Я уже полгода раздумываю над вопросом, почему вдруг так резко и решительно изменилось отношение Николая Александровича к сближению двух наших Держав. В чем тут первопричина? Не Вы ли, прибыв к его Двору с идеями адмирала Руднева стали той последней каплей, что источила, наконец, камень его постоянных страхов, недоверия и унаследованных предубеждений, который я силился раздробить целое десятилетие?
– Все может быть, Ваше величество. Только я не ясновидящий, чтобы заглядывать в души. Но, скорее всего, это вся совокупность обстоятельств повлияла на решения моего Государя. Война... Ваша твердая и решительная позиция. Двусмысленные игры Парижа. И, таки, - да, в чем-то, наверное, и скромный вклад моего адмирала...
– Ничего так себе, скромный!
– Вильгельм лукаво усмехнулся, - Клянусь Святым распятием, я бы многое отдал за то, чтобы Всеволод Федорович был МОИМ адмиралом и другом... Вы ведь не забудите передать ему эти мои слова?
– Как предложение дружбы? Конечно, передам.
Что же до страхов... то, - нет. Не боюсь, Ваше величество. По одной лишь причине: во главе обеих наших империй стоят вполне разумные и прагматичные Государи. А разум и прагматизм в унисон говорят, что русско-германский конфликт способен не только принести страшные бедствия нашим народам, но и наверняка уничтожит сами империи. На радость англосаксам и ростовщикам - хозяевам их кошельков, рассматривающим войны, как повод для наживы. В то же время наш союз способен кардинально изменить и Европу, и весь Мир, даровав им путь процветания и культурного развития.

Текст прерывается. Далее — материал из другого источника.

-- ==== Sys2Proof/Tests/Slice0.lean ====
section
/-! SUPPORT. The model's own tests: ill-formed terms refused, words written from the encoding tables decoded, small single steps
with results worked out by hand from the spec, and for every statement with hypotheses a state and operands that meet them. -/

namespace Sys2Proof.Tests

open Sys2Proof Sys2Proof.Machine

/- One proof is checked at a time, which keeps the memory of the check small. -/
set_option Elab.async false

/-! Small states. -/

/-- Context 0 runs a task in supervisor mode with a trap vector, nine index bits a page-table level. -/
def run : State := State.reset.upd (fun v => { v with st := .run, tvec := 0x1000, ptbr := 9 })
/-- The same in user mode. -/
def user : State := run.upd (fun v => { v with pl := false })
/-- A state with a value in a register of context 0. -/
def State.with (s : State) (r : GReg) (w : Nat) : State := s.putG 0 r (BitVec.ofNat 64 w)
/-- A computation that answers, and what holds of its answer. -/
def okAnd {ε α : Type} (r : Except ε α) (p : α → Bool) : Bool :=
  match r with
  | .ok a => p a
  | .error _ => false
/-- A step that answers a next state, and what holds of it. -/
def nextAnd (o : Host.Outcome State Fault Refusal) (p : State → Bool) : Bool :=
  match o with
  | .next t => p t
  | _ => false
/-- A translation of the page at 0x10000 to the DRAM of package 0: normal, writable, for user and supervisor. -/
def page : Tlb := ⟨0, 0x10000, 0x1000, 0x10000, 0, true, false, true, 0, false, 0⟩
def paged : State := run.updStall 0 (fun k => { k with tlb := [page] })

/-! Ill-formed terms. -/

/-- One term for each check of WellFormed, which it refuses: two fields need RGX; Z is never widened; required THR with a Z
beyond the codes; five prefix words; an immediate no four IMX hold; a jump offset no four IMX hold; a release load; an
acquire store; an odd pair; WRC to a read-only CSR; two vector fields need RGX; a vector Z beyond the codes; a compare Z; an
MMA with a tile Z beyond the codes; MRFN of an odd tile; MMAM with a B tile beyond the codes; MCOL.mean with Z not g0; a
spawn with a register target beyond the codes; a slide; a fence with a cache policy; an engine-order fence; ACAS2 with FMX;
ACAS2 whose X is no quad; a prefetch with an order; CTSET with ORD; a CWAIT that releases. -/
theorem test_ill_formed :
    ∀ i ∈ ([
        Instr.add ⟨.g 40, .g 41, none⟩,
        .add ⟨.o 0, .o 0, some (.g 7)⟩,
        .selnz ⟨.o 0, .o 0, .g 7⟩,
        .ldd ⟨.o 2, .g 40, some (.o 1), 0x1234, some ⟨.ac, .acq, false, .page⟩⟩,
        .movi ⟨.o 0, 0x4000000000⟩,
        .j ⟨0x40000000000⟩,
        .ldd ⟨.o 0, .o 0, none, 0, some ⟨.ac, .rel, false, .page⟩⟩,
        .std ⟨.o 0, .o 0, none, 0, some ⟨.ac, .acq, false, .page⟩⟩,
        .ldq ⟨.o 1, .o 0, none, 0, none⟩,
        .wrc ⟨.o 0, .cyc⟩,
        .vadd ⟨16, 17, none, none, none⟩,
        .vadd ⟨0, 0, some 16, none, none⟩,
        .vceq ⟨0, 0, 16, none, none⟩,
        .mma ⟨0, 0, 16⟩,
        .mrfn ⟨1, 2, .o 0⟩,
        .mmam ⟨0, 16⟩,
        .mcol ⟨0, 0, some (.mean, .o 0), none⟩,
        .spawn ⟨.o 0, .reg (.g 7)⟩,
        .vslide ⟨0, .other 0 (.g 7), none, none⟩,
        .fence ⟨some ⟨.ac, .ar, false, .wt⟩⟩,
        .fence ⟨some ⟨.ac, .ar, true, .page⟩⟩,
        .acas2 ⟨.o 0, .o 4, .o 0, 0, none, some .i32⟩,
        .acas2 ⟨.o 2, .o 4, .o 0, 0, none, none⟩,
        .pref ⟨.o 0, 0, some ⟨.ac, .acq, false, .page⟩⟩,
        .ctset ⟨.o 0, .o 1, none, 0, some ⟨.ac, .none, false, .page⟩⟩,
        .cwait ⟨.o 0, .o 1, none, 0, some ⟨.ac, .rel, false, .page⟩⟩] : List Instr), i.wf = false := by decide +kernel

– Спасибо за откровенность, мой дорогой. Спасибо!
Итак, Ваши рецептуры моим эскулапам Вы передадите, они будут ждать. По патентам в Германии задержек не возникнет. В отношении же миссии, порученной Вам Николаем Александровичем, можете быть спокойны. На будущее рецепт от адмирала Руднева я запомнил. "Никаких недомерков, пушки "на вырост" и только в диаметральной плоскости, турбины и нефть". Будьте любезны кланяться от моего имени господину Нобелю. Будет прекрасно, если Эммануил Людвигович в ближайшее время сможет лично посетить Потсдам.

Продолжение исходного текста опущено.